# Hyugens principle and laser wave dispersion

1. Mar 22, 2008

### Ulysees

According to wikipedia below:

> Huygen's principle states that each point of an advancing wave front is in fact the center of a fresh disturbance and the source of a new train of waves; and that the advancing wave as a whole may be regarded as the sum of all the secondary waves arising from points in the medium already traversed.

http://en.wikipedia.org/wiki/Photon_dynamics_in_the_double-slit_experiment [Broken]

Then how is it possible that laser light moves in a narrow beam with very small dispersion sideways?

Can radiowaves be produced to be like that? Cause that would make an extremely high directivity antenna for satellite communications etc.

Last edited by a moderator: May 3, 2017
2. Mar 24, 2008

### Andy Resnick

Laser beams disperse just like any other beam. Perhaps you are wondering how any well-collimated beam can exist, given Huygen's principle?

3. Mar 24, 2008

### Ulysees

Sure. It was mentioned:

Exactly. In fact I'd like to simulate it with sound waves if possible. Maybe with a large number of speakers driven differently or something.

4. Mar 24, 2008

### Staff: Mentor

A laser beam that is (say) 1 mm wide is still about ten thousand times wider than a single wavelegth which is on the order of $10^{-7}$ m.

5. Mar 24, 2008

### Ulysees

So what happens at the edge then? If we illuminate a camera chip directly with a laser beam, what does the edge look like?

6. Mar 24, 2008

### Staff: Mentor

7. Mar 24, 2008

### Ulysees

Alright. It's hard to imagine why with all the smoothness at the edge it still maintains the direction.

Does the Hyugens principle apply to sound waves too? Can the same directionality be achieved with sound waves?

8. Mar 25, 2008

### Andy Resnick

FWIW, you are in good company, some of the finest scientific minds in history have written explanations of this. I have been trying to think of a simple way to explain this- here goes:

First, consider an abstract representation of the source- a hole in an opaque screen, located at z = 0. You have no idea what happens at z < 0, all you know is that at z = 0, the intensity is 1 in the hole and 0 everywhere else. If that's all there was, then indeed, you would expect the light to wildly diverge at z>0. But it doesn't- why?

Because light is a *vector* field rather than a scalar field. The field in the hole is not simply 1- it's got a direction associated with it. Intuitively, you can see that if the vectors all point along z, then the light should continue to go along z. If the vectors point 'out', then the divergence will be large (or conversely, can converge). If you like, it's possible to work in funny coordinates that take this into account- look up the "Rayeligh length" for a Gaussian beam.
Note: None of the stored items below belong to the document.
-- ==== Sys2Proof/Laws/Bus.lean ====
section
/-! SUPPORT. What a bus access can change (20 R41, R42): a read, the record of the external devices; a write, one
RAM cell or the device that takes it. -/

namespace Sys2Proof.Machine

/-! ### Reads -/

theorem State.deviceRead_shape (d : Device) (a : Word) (s : State) :
    (s.deviceRead d a).2 = { s with io := (s.deviceRead d a).2.io } := by
  cases d <;> rfl

theorem State.hookRead_shape (a : Word) (hs : List Hook) (s : State) :
    (State.hookRead a hs s).2 = { s with io := (State.hookRead a hs s).2.io } := by
  induction hs generalizing s with
  | nil => rfl
  | cons h hs ih =>
    have hd := s.deviceRead_shape h.device a
    by_cases hc : hookCovers h a && h.hasRead
    · cases hv : (s.deviceRead h.device a).1 with
      | some v => simpa [State.hookRead, hc, hv] using hd
      | none =>
        have := ih (s.deviceRead h.device a).2
        simp only [State.hookRead, hc, hv, if_true]
        rw [this, hd]
    · simpa [State.hookRead, hc] using ih s

/-- A bus read changes nothing but the record of the external devices. -/
theorem State.busRead_shape (s : State) (a : Word) :
    (s.busRead a).2 = { s with io := (s.busRead a).2.io } :=
  State.hookRead_shape a s.cfg.hooks s

@[simp] theorem State.busRead_a (s : State) (a : Word) : (s.busRead a).2.a = s.a := by rw [s.busRead_shape a]
@[simp] theorem State.busRead_x (s : State) (a : Word) : (s.busRead a).2.x = s.x := by rw [s.busRead_shape a]
@[simp] theorem State.busRead_y (s : State) (a : Word) : (s.busRead a).2.y = s.y := by rw [s.busRead_shape a]
@[simp] theorem State.busRead_sp (s : State) (a : Word) : (s.busRead a).2.sp = s.sp := by rw [s.busRead_shape a]
@[simp] theorem State.busRead_p (s : State) (a : Word) : (s.busRead a).2.p = s.p := by rw [s.busRead_shape a]
@[simp] theorem State.busRead_pc (s : State) (a : Word) : (s.busRead a).2.pc = s.pc := by rw [s.busRead_shape a]
@[simp] theorem State.busRead_cycleCounter (s : State) (a : Word) : (s.busRead a).2.cycleCounter = s.cycleCounter := by rw [s.busRead_shape a]
@[simp] theorem State.busRead_pendingNMI (s : State) (a : Word) : (s.busRead a).2.pendingNMI = s.pendingNMI := by rw [s.busRead_shape a]
@[simp] theorem State.busRead_pendingIRQ (s : State) (a : Word) : (s.busRead a).2.pendingIRQ = s.pendingIRQ := by rw [s.busRead_shape a]
@[simp] theorem State.busRead_running (s : State) (a : Word) : (s.busRead a).2.running = s.running := by rw [s.busRead_shape a]
@[simp] theorem State.busRead_ram (s : State) (a : Word) : (s.busRead a).2.ram = s.ram := by rw [s.busRead_shape a]
@[simp] theorem State.busRead_timer (s : State) (a : Word) : (s.busRead a).2.timer = s.timer := by rw [s.busRead_shape a]
@[simp] theorem State.busRead_cfg (s : State) (a : Word) : (s.busRead a).2.cfg = s.cfg := by rw [s.busRead_shape a]
@[simp] theorem State.busRead_inputs (s : State) (a : Word) : (s.busRead a).2.inputs = s.inputs := by rw [s.busRead_shape a]

@[simp] theorem State.busRead_cell (s : State) (a b : Word) : (s.busRead a).2.cell b = s.cell b := by
  simp [State.cell]

theorem State.hookRead_congr (a : Word) (hs : List Hook) {s t : State} (h : t.io = s.io) :
    (State.hookRead a hs t).1 = (State.hookRead a hs s).1 ∧
      (State.hookRead a hs t).2.io = (State.hookRead a hs s).2.io := by
  induction hs generalizing s t with
  | nil => exact ⟨rfl, h⟩
  | cons k hs ih =>
    have hv : (t.deviceRead k.device a).1 = (s.deviceRead k.device a).1 ∧
        (t.deviceRead k.device a).2.io = (s.deviceRead k.device a).2.io := by
      cases k.device <;> simp [State.deviceRead, State.takeAnswer, h]
    by_cases hc : hookCovers k a && k.hasRead
    · cases hr : (s.deviceRead k.device a).1 with
      | some v => simp [State.hookRead, hc, hv.1, hr, hv.2]
      | none => simpa [State.hookRead, hc, hv.1, hr] using ih hv.2
    · simpa [State.hookRead, hc] using ih h

/-- A bus read depends on the configuration, RAM and the record of the devices alone. -/
theorem State.busRead_congr {s t : State} (hc : t.cfg = s.cfg) (hr : t.ram = s.ram) (hi : t.io = s.io) (a : Word) :
    (t.busRead a).1 = (s.busRead a).1 ∧ (t.busRead a).2.io = (s.busRead a).2.io := by
  have h := State.hookRead_congr a s.cfg.hooks hi
  have h1 := State.hookRead_shape a s.cfg.hooks s
  have h2 := State.hookRead_shape a s.cfg.hooks t
  refine ⟨?_, by simpa [State.busRead, hc] using h.2⟩
  simp only [State.busRead, hc]
  rw [h.1, h1, h2]
  simp [State.underHooks, State.cell, hc, hr]

/-- Where no external device answers reads, a read is ROM over RAM and changes nothing (20 R41, R43). -/
theorem State.hookRead_silent (a : Word) (hs : List Hook) (s : State)
    (h : ∀ k ∈ hs, hookCovers k a = true → k.hasRead = true → k.device = .timer) :
    State.hookRead a hs s = (none, s) := by
  induction hs with
  | nil => rfl
  | cons k hs ih =>
    have ih := ih fun g hg => h g (List.mem_cons_of_mem _ hg)
    by_cases hc : hookCovers k a = true ∧ k.hasRead = true
    · have := h k List.mem_cons_self hc.1 hc.2
      simp [State.hookRead, hc.1, hc.2, this, State.deviceRead, ih]
    · have : (hookCovers k a && k.hasRead) = false := by
        simpa using hc
      simp [State.hookRead, this, ih]

theorem State.busRead_silent (a : Word) (s : State)
    (h : ∀ k ∈ s.cfg.hooks, hookCovers k a = true → k.hasRead = true → k.device = .timer) :
    s.busRead a = (s.underHooks a, s) := by
  simp [State.busRead, State.hookRead_silent a _ s h]

/-! ### Writes -/

theorem State.deviceWrite_shape (h : Hook) (a : Word) (v : Byte) (s : State) :
    s.deviceWrite h a v =
      { s with timer := (s.deviceWrite h a v).timer, io := (s.deviceWrite h a v).io } := by
  unfold State.deviceWrite; cases h.device <;> rfl

/-- A bus write changes nothing but RAM, the timer and the record of the external devices. -/
theorem State.busWrite_shape (s : State) (a : Word) (v : Byte) :
    s.busWrite a v =
      { s with
        ram := (s.busWrite a v).ram, timer := (s.busWrite a v).timer, io := (s.busWrite a v).io } := by
  unfold State.busWrite
  split
  · next h _ => rw [s.deviceWrite_shape h a v]
  · split <;> rfl

@[simp] theorem State.busWrite_a (s : State) (a : Word) (v : Byte) : (s.busWrite a v).a = s.a := by rw [s.busWrite_shape a v]
@[simp] theorem State.busWrite_x (s : State) (a : Word) (v : Byte) : (s.busWrite a v).x = s.x := by rw [s.busWrite_shape a v]
@[simp] theorem State.busWrite_y (s : State) (a : Word) (v : Byte) : (s.busWrite a v).y = s.y := by rw [s.busWrite_shape a v]
@[simp] theorem State.busWrite_sp (s : State) (a : Word) (v : Byte) : (s.busWrite a v).sp = s.sp := by rw [s.busWrite_shape a v]
@[simp] theorem State.busWrite_p (s : State) (a : Word) (v : Byte) : (s.busWrite a v).p = s.p := by rw [s.busWrite_shape a v]
@[simp] theorem State.busWrite_pc (s : State) (a : Word) (v : Byte) : (s.busWrite a v).pc = s.pc := by rw [s.busWrite_shape a v]
@[simp] theorem State.busWrite_cycleCounter (s : State) (a : Word) (v : Byte) : (s.busWrite a v).cycleCounter = s.cycleCounter := by rw [s.busWrite_shape a v]
@[simp] theorem State.busWrite_pendingNMI (s : State) (a : Word) (v : Byte) : (s.busWrite a v).pendingNMI = s.pendingNMI := by rw [s.busWrite_shape a v]
@[simp] theorem State.busWrite_pendingIRQ (s : State) (a : Word) (v : Byte) : (s.busWrite a v).pendingIRQ = s.pendingIRQ := by rw [s.busWrite_shape a v]
@[simp] theorem State.busWrite_running (s : State) (a : Word) (v : Byte) : (s.busWrite a v).running = s.running := by rw [s.busWrite_shape a v]
@[simp] theorem State.busWrite_cfg (s : State) (a : Word) (v : Byte) : (s.busWrite a v).cfg = s.cfg := by rw [s.busWrite_shape a v]
@[simp] theorem State.busWrite_inputs (s : State) (a : Word) (v : Byte) : (s.busWrite a v).inputs = s.inputs := by rw [s.busWrite_shape a v]

/-- What a bus write does to RAM: nothing, or the one cell. -/
theorem State.busWrite_ram (s : State) (a : Word) (v : Byte) :
    (s.busWrite a v).ram = s.ram ∨ (s.busWrite a v).ram = Memory.write s.ram a.toNat v := by
  unfold State.busWrite
  split
  · next h _ => rw [s.deviceWrite_shape h a v]; exact .inl rfl
  · split
    · exact .inl rfl
    · exact .inr rfl

/-- A bus write leaves every other cell alone. -/
theorem State.busWrite_cell_ne (s : State) (a b : Word) (v : Byte) (h : b ≠ a) : (s.busWrite a v).cell b = s.cell b := by
  simp only [State.cell]
  rcases s.busWrite_ram a v with hr | hr <;> rw [hr]
  exact Memory.read_write_ne _ _ _ _ fun e => h (BitVec.eq_of_toNat_eq e)

/-- A bus write does not read the registers of the CPU. -/
theorem State.busWrite_setSP (s : State) (sp : Byte) (a : Word) (v : Byte) :
    State.busWrite { s with sp := sp } a v = { s.busWrite a v with sp := sp } := by
  unfold State.busWrite
  cases s.cfg.hooks.find? (fun h => hookCovers h a && h.hasWrite) with
  | some h => simp only [State.deviceWrite]; cases h.device <;> rfl
  | none => simp only; split <;> rfl

/-- A bus write keeps the canonical form of RAM. -/
theorem State.busWrite_wf {s : State} {a : Word} {v : Byte} (h : Memory.wf s.ram = true) :
    Memory.wf (s.busWrite a v).ram = true := by
  rcases s.busWrite_ram a v with hr | hr <;> rw [hr]
  · exact h
  · exact Memory.write_wf h a.isLt

/-- The timer's registers after a write: a register write keeps the counter in its range (10 R22). -/
theorem Timer.writeRegister_range {t : Timer} {lo hi i : Fin 8} {v : Byte}
    (h : 0 ≤ t.counter ∧ t.counter ≤ 0x10000) :
    0 ≤ (t.writeRegister lo hi i v).counter ∧ (t.writeRegister lo hi i v).counter ≤ 0x10000 := by
  unfold Timer.writeRegister
  split
  · exact h
  · split
    · have := (littleEndian (lowByte t.latch) v).isLt
      simp only
      omega
    · exact h

theorem State.busWrite_timer (s : State) (a : Word) (v : Byte) :
    (s.busWrite a v).timer = s.timer ∨
      ∃ i, (s.busWrite a v).timer = s.timer.writeRegister s.cfg.timerRegLo s.cfg.timerRegHi i v := by
  unfold State.busWrite
  split
  · next h _ =>
    unfold State.deviceWrite
    cases h.device with
    | timer => exact .inr ⟨_, rfl⟩
    | external id => exact .inl rfl
  · split <;> exact .inl rfl

end Sys2Proof.Machine
end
The edge is a problem- the field is discontinuous, which implies that something diverged. Since infinities do not actually exist, what this means is that the field 'spreads out' in order to maintain a smooth function.

In practical terms, to make a perfectly collimated beam, the beam diameter must be infinitely large. Gaussian beams (beams from laser cavities) can be made well-collimated by passing them through a spatial filter (to make a pinhole source), and then to a lens. *But*, the best performance is when the pinhole clips the Gaussian near the zeros, not arbitrarily in the middle. This is to minimize the 'spreading' effect at the edge (which I now call diffraction).

Does this help?

9. Mar 25, 2008

### Ulysees

Is a Gaussian beam one with a Gaussian density function along a line perpendicular to its direction?
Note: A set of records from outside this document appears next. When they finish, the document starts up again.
@[simp] theorem State.returnFromHandler_a (s : State) : s.returnFromHandler.a = s.a := by rw [s.returnFromHandler_shape]
@[simp] theorem State.returnFromHandler_x (s : State) : s.returnFromHandler.x = s.x := by rw [s.returnFromHandler_shape]
@[simp] theorem State.returnFromHandler_y (s : State) : s.returnFromHandler.y = s.y := by rw [s.returnFromHandler_shape]
@[simp] theorem State.returnFromHandler_sp (s : State) : s.returnFromHandler.sp = s.sp + 3 := by rw [s.returnFromHandler_shape]
@[simp] theorem State.returnFromHandler_p (s : State) : s.returnFromHandler.p = statusPulled s.pull.1 := by rw [s.returnFromHandler_shape]
@[simp] theorem State.returnFromHandler_cycleCounter (s : State) : s.returnFromHandler.cycleCounter = s.cycleCounter := by rw [s.returnFromHandler_shape]
@[simp] theorem State.returnFromHandler_pendingNMI (s : State) : s.returnFromHandler.pendingNMI = s.pendingNMI := by rw [s.returnFromHandler_shape]
@[simp] theorem State.returnFromHandler_pendingIRQ (s : State) : s.returnFromHandler.pendingIRQ = s.pendingIRQ := by rw [s.returnFromHandler_shape]
@[simp] theorem State.returnFromHandler_running (s : State) : s.returnFromHandler.running = s.running := by rw [s.returnFromHandler_shape]
@[simp] theorem State.returnFromHandler_ram (s : State) : s.returnFromHandler.ram = s.ram := by rw [s.returnFromHandler_shape]
@[simp] theorem State.returnFromHandler_timer (s : State) : s.returnFromHandler.timer = s.timer := by rw [s.returnFromHandler_shape]
@[simp] theorem State.returnFromHandler_cfg (s : State) : s.returnFromHandler.cfg = s.cfg := by rw [s.returnFromHandler_shape]
@[simp] theorem State.returnFromHandler_inputs (s : State) : s.returnFromHandler.inputs = s.inputs := by rw [s.returnFromHandler_shape]

/-! ### Reset and the tick -/

theorem State.doReset_shape (s : State) :
    s.doReset =
      { s with
        pc := (s.read16 resetVector).1, sp := 0xFD, p := 0x24, cycleCounter := 0
        pendingNMI := false, pendingIRQ := false, running := true, io := (s.read16 resetVector).2.io } := by
  simp only [State.doReset]
  rw [State.read16_shape]

theorem State.tick_shape (s : State) (n : Nat) :
    s.tick n = { s with timer := s.timer.tick n, pendingIRQ := (s.tick n).pendingIRQ } := by
  simp only [State.tick, State.irq]
  split
  · split <;> rfl
  · rfl

@[simp] theorem State.tick_a (s : State) (n : Nat) : (s.tick n).a = s.a := by rw [s.tick_shape n]
@[simp] theorem State.tick_x (s : State) (n : Nat) : (s.tick n).x = s.x := by rw [s.tick_shape n]
@[simp] theorem State.tick_y (s : State) (n : Nat) : (s.tick n).y = s.y := by rw [s.tick_shape n]
@[simp] theorem State.tick_sp (s : State) (n : Nat) : (s.tick n).sp = s.sp := by rw [s.tick_shape n]
@[simp] theorem State.tick_p (s : State) (n : Nat) : (s.tick n).p = s.p := by rw [s.tick_shape n]
@[simp] theorem State.tick_pc (s : State) (n : Nat) : (s.tick n).pc = s.pc := by rw [s.tick_shape n]
@[simp] theorem State.tick_cycleCounter (s : State) (n : Nat) : (s.tick n).cycleCounter = s.cycleCounter := by rw [s.tick_shape n]
@[simp] theorem State.tick_pendingNMI (s : State) (n : Nat) : (s.tick n).pendingNMI = s.pendingNMI := by rw [s.tick_shape n]
@[simp] theorem State.tick_running (s : State) (n : Nat) : (s.tick n).running = s.running := by rw [s.tick_shape n]
@[simp] theorem State.tick_ram (s : State) (n : Nat) : (s.tick n).ram = s.ram := by rw [s.tick_shape n]
@[simp] theorem State.tick_timer (s : State) (n : Nat) : (s.tick n).timer = s.timer.tick n := by rw [s.tick_shape n]
@[simp] theorem State.tick_cfg (s : State) (n : Nat) : (s.tick n).cfg = s.cfg := by rw [s.tick_shape n]
@[simp] theorem State.tick_inputs (s : State) (n : Nat) : (s.tick n).inputs = s.inputs := by rw [s.tick_shape n]
@[simp] theorem State.tick_io (s : State) (n : Nat) : (s.tick n).io = s.io := by rw [s.tick_shape n]

/-- A tick keeps the counter in its range (10 R22). -/
theorem Timer.tick_range {t : Timer} {n : Nat} (h : 0 ≤ t.counter ∧ t.counter ≤ 0x10000) :
    0 ≤ (t.tick n).counter ∧ (t.tick n).counter ≤ 0x10000 := by
  have hl := t.latch.isLt
  unfold Timer.tick
  split
  · simp only [Timer.reload]
    split <;> omega
  · next he =>
    split
    · next hen =>
      simp [Timer.expires, hen] at he
      simp only
      omega
    · exact h

/-! ### RAM and the timer across the stack operations -/

/-- RAM in canonical form and the timer's counter in its range: what every write keeps. -/
structure MemoryOk (s : State) : Prop where
  ram : Memory.wf s.ram = true
  low : 0 ≤ s.timer.counter
  high : s.timer.counter ≤ 0x10000

theorem MemoryOk.of_eq {s t : State} (h : MemoryOk s) (hr : t.ram = s.ram) (ht : t.timer = s.timer) : MemoryOk t :=
  ⟨hr ▸ h.ram, ht ▸ h.low, ht ▸ h.high⟩

theorem MemoryOk.busWrite {s : State} (h : MemoryOk s) (a : Word) (v : Byte) : MemoryOk (s.busWrite a v) := by
  have hr : 0 ≤ (s.busWrite a v).timer.counter ∧ (s.busWrite a v).timer.counter ≤ 0x10000 := by
    rcases s.busWrite_timer a v with ht | ⟨i, ht⟩ <;> rw [ht]
    · exact ⟨h.low, h.high⟩
    · exact Timer.writeRegister_range ⟨h.low, h.high⟩
  exact ⟨State.busWrite_wf h.ram, hr.1, hr.2⟩

theorem MemoryOk.push {s : State} (h : MemoryOk s) (v : Byte) : MemoryOk (s.push v) :=
  (h.busWrite (stackAddr s.sp) v).of_eq rfl rfl

theorem MemoryOk.pushWord {s : State} (h : MemoryOk s) (w : Word) : MemoryOk (s.pushWord w) :=
  (h.push _).push _

theorem MemoryOk.enterHandler {s : State} (h : MemoryOk s) (vector : Word) (status : Byte) :
    MemoryOk (s.enterHandler vector status) :=
  ((h.pushWord s.pc).push status).of_eq
    (by simp [State.enterHandler]) (by simp [State.enterHandler])

theorem MemoryOk.tick {s : State} (h : MemoryOk s) (n : Nat) : MemoryOk (s.tick n) := by
  have := Timer.tick_range (n := n) ⟨h.low, h.high⟩
  exact ⟨by simpa using h.ram, by simpa using this.1, by simpa using this.2⟩

end Sys2Proof.Machine
end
An example of a spatial filter that makes a pinhole source? Is a small hole through an opaque sheet an example? Is yes, wouldn't passing the beam through the hole make it diverge a lot?
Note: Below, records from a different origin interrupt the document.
-- ==== Sys2Proof/Laws/Frames.lean ====
section
/-! SUPPORT. How the frames of Safety are met: what a run of bus writes keeps, and the frame of each shape of
instruction. -/

namespace Sys2Proof.Machine

/-- A list of bus writes leaves every cell at another address alone. -/
theorem State.busWrites_cell_ne (ws : List (Word × Byte)) (s : State) (b : Word) (h : ∀ w ∈ ws, b ≠ w.1) :
    (s.busWrites ws).cell b = s.cell b := by
  induction ws generalizing s with
  | nil => rfl
  | cons w ws ih =>
    exact (ih (s.busWrite w.1 w.2) fun v hv => h v (List.mem_cons_of_mem _ hv)).trans
      (s.busWrite_cell_ne w.1 b w.2 (h w List.mem_cons_self))

/-- `Stored` from the RAM and the timer that the writes leave. -/
theorem Stored.of_eq {ws : List (Word × Byte)} {u s t : State} (hu : u.ram = s.ram)
    (hr : t.ram = (u.busWrites ws).ram) (ht : t.timer = (u.busWrites ws).timer) : Stored ws u s t := by
  refine ⟨hr, ht, fun b hb => ?_⟩
  have := State.busWrites_cell_ne ws u b hb
  simp only [State.cell] at this ⊢
  rw [hr, this, hu]

/-- Two pushes are two bus writes and the stack pointer moved. -/
theorem State.pushWord_eq (s : State) (w : Word) :
    s.pushWord w =
      { s.busWrites [(stackAddr s.sp, highByte w), (stackAddr (s.sp - 1), lowByte w)] with sp := s.sp - 2 } := by
  simp only [State.pushWord, State.push, State.setSP, State.busWrite_setSP, State.busWrites, List.foldl]
  simp [BitVec.sub_sub]

/-- Three pushes are the stores of an interrupt frame. -/
theorem State.pushFrame_eq (s : State) (pc : Word) (status : Byte) :
    (s.pushWord pc).push status = { s.busWrites (frameStores s.sp pc status) with sp := s.sp - 3 } := by
  rw [State.pushWord_eq]
  simp only [State.push, State.setSP, State.busWrite_setSP, State.busWrites, frameStores, List.foldl]
  simp [BitVec.sub_sub]

/-- `N` and `Z` after `setNZ`. -/
theorem NZOf.of_putNZ {v p : Byte} {t : State} (h : t.p = putNZ v p) : NZOf v t := by
  constructor
  · simp [State.flag_eq, h, BitVec.msb_eq_decide]
  · simp [State.flag_eq, h]
    rw [Bool.eq_iff_iff]
    simp [← BitVec.toNat_inj]

/-- `setNZ` keeps every other flag. -/
theorem FlagsKept.of_putNZ {v : Byte} {s t : State} (h : t.p = putNZ v s.p) : FlagsKept [.n, .z] s t := by
  constructor
  · intro f hf hu
    simp at hf
    simp [State.flag_eq, h, hu, hf]
  · simp [State.flag_eq, h]

/-- The frame of a read-type instruction whose operation writes registers only. -/
theorem ReadFrame.of_registers {i : Instr} {o : Operand} {s u : State} {op : Byte} (ho : opcodeOf i = some op)
    (hu : u = { s.afterLoad o with a := u.a, x := u.x, y := u.y, p := u.p }) :
    ReadFrame i o s (u.addCycles (s.cyclesOf op (s.resolve o).1.crossed)) := by
  rw [hu]
  constructor <;> (try simp [State.cost, ho, State.afterLoad])
  · constructor <;> simp [State.cell]
  · constructor <;> simp

/-- The frame of a read-modify-write of memory whose operation writes `P` only. -/
theorem ModifyFrame.of_status {i : Instr} {o : Operand} {ea : Word} {v : Byte} {s u : State} {op : Byte}
    (ho : opcodeOf i = some op) (hu : u = { s.afterLoad o with p := u.p }) :
    ModifyFrame i o ea v s ((u.storeOperand v (.mem ea)).addCycles (s.cyclesOf op (s.resolve o).1.crossed)) := by
  have hw : u.storeOperand v (.mem ea) = { (s.afterLoad o).busWrite ea v with p := u.p } := by
    change u.busWrite ea v = _
    conv => lhs; rw [hu]
    unfold State.busWrite
    cases (s.afterLoad o).cfg.hooks.find? (fun h => hookCovers h ea && h.hasWrite) with
    | some h => simp only [State.deviceWrite]; cases h.device <;> rfl
    | none => simp only; split <;> rfl
  rw [hw]
  refine ⟨?_, ?_, ?_, Stored.of_eq (by simp [State.afterLoad]) rfl rfl, rfl, ?_⟩
  · constructor <;> simp [State.afterLoad]
  · simp [State.afterLoad]
  · simp [State.afterLoad, State.cost, ho]
  · constructor <;> simp [State.afterLoad]

/-! ### Plain memory -/

/-- A write to a plain address changes the one RAM cell and nothing else. -/
theorem State.busWrite_plain {s : State} {a : Word} (h : plainAddr s.cfg a = true) (v : Byte) :
    s.busWrite a v = { s with ram := Memory.write s.ram a.toNat v } := by
  simp only [plainAddr, Bool.and_eq_true, List.all_eq_true, Bool.not_eq_true'] at h
  have hh : s.cfg.hooks.find? (fun k => hookCovers k a && k.hasWrite) = none := by
    rw [List.find?_eq_none]; intro k hk; simp [h.1 k hk]
  have hr : s.cfg.romWindows.any (fun w => romCovers w a) = false := by
    rw [List.any_eq_false]; intro w hw; simp [h.2 w hw]
  simp [State.busWrite, hh, hr]

/-- A read of a plain address is the RAM cell and changes nothing. -/
theorem State.busRead_plain {s : State} {a : Word} (h : plainAddr s.cfg a = true) : s.busRead a = (s.cell a, s) := by
  simp only [plainAddr, Bool.and_eq_true, List.all_eq_true, Bool.not_eq_true'] at h
  have hr : romByte s.cfg.romWindows a = none := by
    have : ∀ ws : List RomWindow, (∀ w ∈ ws, romCovers w a = false) → romByte ws a = none := by
      intro ws hw
      induction ws with
      | nil => rfl
      | cons w ws ih =>
        simp [romByte, hw w List.mem_cons_self, ih fun v hv => hw v (List.mem_cons_of_mem _ hv)]
    exact this _ h.2
  rw [s.busRead_silent a fun k hk hc => by simp [h.1 k hk] at hc]
  simp [State.underHooks, hr]

end Sys2Proof.Machine
end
That makes sense. If a beam diverges 1 mm per metre, then a lens with a focal distance of 1 metre should make a 1 mm-wide beam perfectly parallel?

I don't understand this bit. Do you mean that illuminating a pinhole with the very edge of the beam, would be ideal?

Last edited: Mar 25, 2008
10. Mar 26, 2008

### Andy Resnick

Ulysees,

Let's go through point-by-point.

1)Is a Gaussian beam one with a Gaussian density function along a line perpendicular to its direction?

Yes, the beam within an optical cavity behaves as Hermite-Gaussian (or Laguerre-Gaussian) functions for the transverse field density. A TEM00 beam has a Gaussian (~exp^-r^2) dependence.

2)An example of a spatial filter that makes a pinhole source? Is a small hole through an opaque sheet an example? Is yes, wouldn't passing the beam through the hole make it diverge a lot?

A proper spatial filter is a microscope objective focused to a pinhole. And yes, the beam can diverge a lot: the numerical aperture of the microscope objective sets the angle.

3) That makes sense. If a beam diverges 1 mm per metre, then a lens with a focal distance of 1 metre should make a 1 mm-wide beam perfectly parallel?

Well, usually the NA is closer to 0.5, so the divergence is much higher. But the raw beam coming out of a laser has a rough divergence of 1 mm/meter (whatever that is in radians). The 'collimated' beam will not be perfectly parallel in either case, because the source (pinhole or exit pupil) has a size. Using smaller pinholes will in the end give a better collimation.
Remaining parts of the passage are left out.